## ACTION ITEM
A single number is wanted: how many lines of the records below contain the word "blank".

[Stored items]

-- ==== Sys2Proof/Laws/State.lean ====
section
/-!
SUPPORT. What each update of the state leaves as it was and what it changes, one lemma per field per update.
-/

set_option Elab.async false

namespace Sys2Proof.Machine

variable (s : State)
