-- ==== Sys2Proof/Laws/Keep.lean ====
section
/-!
SUPPORT. What the updates of the state can do: the commands that wait and the fuses stay, every memory keeps its canonical form, and
only the parts that an operation works on change. One lemma per operation, cited by the next.
-/

set_option linter.all false
set_option Elab.async false

namespace Sys2Proof.Machine

/-- `s` came from `s₀` by changes of the parts in `L` alone: what waits and what is fused is the same, and every memory is still in
canonical form. -/
structure Kept (L : Part → Bool) (s₀ s : State) : Prop where
  pend : s.pending = s₀.pending
  fuse : s.fuse = s₀.fuse
  mem : Memory.wf s₀ = true → Memory.wf s = true
  pins : L .pins = false → s.pins = s₀.pins
  time : L .time = false → s.time = s₀.time
  regs : L .regs = false → s.regs = s₀.regs ∧ s.aonRegs = s₀.aonRegs
  glb : L .glb = false → s.glb = s₀.glb
  nvs : L .nvs = false → s.nvs = s₀.nvs
  pwr : L .pwr = false → s.pwr = s₀.pwr
  pstate : L .pstate = false → s.pstate = s₀.pstate
  wrp : L .wrp = false → s.wrp = s₀.wrp
  paths : L .paths = false → s.paths = s₀.paths
  syn : L .syn = false → s.syn = s₀.syn
  skn : L .skn = false → s.skn = s₀.skn
  fft : L .fft = false → s.fft = s₀.fft
  dpd : L .dpd = false → s.dpd = s₀.dpd
  rad : L .rad = false → s.rad = s₀.rad
  lne : L .lne = false → s.lne = s₀.lne
  fhp : L .fhp = false → s.fhp = s₀.fhp
  tim : L .tim = false → s.tim = s₀.tim
  cas : L .cas = false → s.cas = s₀.cas
  acq : L .acq = false → s.acq = s₀.acq
  mon : L .mon = false → s.mon = s₀.mon
  drc : L .drc = false → s.drc = s₀.drc
  dma : L .dma = false → s.dma = s₀.dma
  hka : L .hka = false → s.hka = s₀.hka
  bda : L .bda = false → s.bda = s₀.bda
  thm : L .thm = false → s.thm = s₀.thm
  rnd : L .rnd = false → s.rnd = s₀.rnd

variable {L : Part → Bool} {s₀ s : State}

theorem Kept.refl (L : Part → Bool) (s₀ : State) : Kept L s₀ s₀ :=
  ⟨rfl, rfl, fun h => h, fun _ => rfl, fun _ => rfl, fun _ => ⟨rfl, rfl⟩, fun _ => rfl, fun _ => rfl, fun _ => rfl, fun _ => rfl, fun _ => rfl, fun _ => rfl, fun _ => rfl, fun _ => rfl, fun _ => rfl, fun _ => rfl, fun _ => rfl, fun _ => rfl, fun _ => rfl, fun _ => rfl, fun _ => rfl, fun _ => rfl, fun _ => rfl, fun _ => rfl, fun _ => rfl, fun _ => rfl, fun _ => rfl, fun _ => rfl, fun _ => rfl⟩

theorem wf_iff : Memory.wf s = true ↔ twf regReset s.regs = true ∧ twf regReset s.aonRegs = true ∧ twf blank s.nvs.store = true ∧
    twf erased s.glb.flash = true ∧ twf blank s.glb.flashBuf = true ∧ twf blank s.skn.dl = true ∧ twf blank s.skn.ul = true ∧
    twf blank s.dpd.coef = true ∧ twf blank s.drc.mem = true ∧ twf blank s.dma.window = true ∧ twf (fun _ => 0) s.dma.prog = true := by
  simp only [Memory.wf, Bool.and_eq_true, and_assoc]

theorem twf_nil {α : Type} [DecidableEq α] {d : Nat → α} : twf d [] = true := rfl

theorem twf_windowWrite {ok : Nat → Bool} {m : Tab Byte} (off : Nat) (bs : List Byte) (h : twf blank m = true) :
    twf blank (windowWrite ok m off bs) = true := twf_mwrite _ _ h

## ANSWER FOR THE TASK
5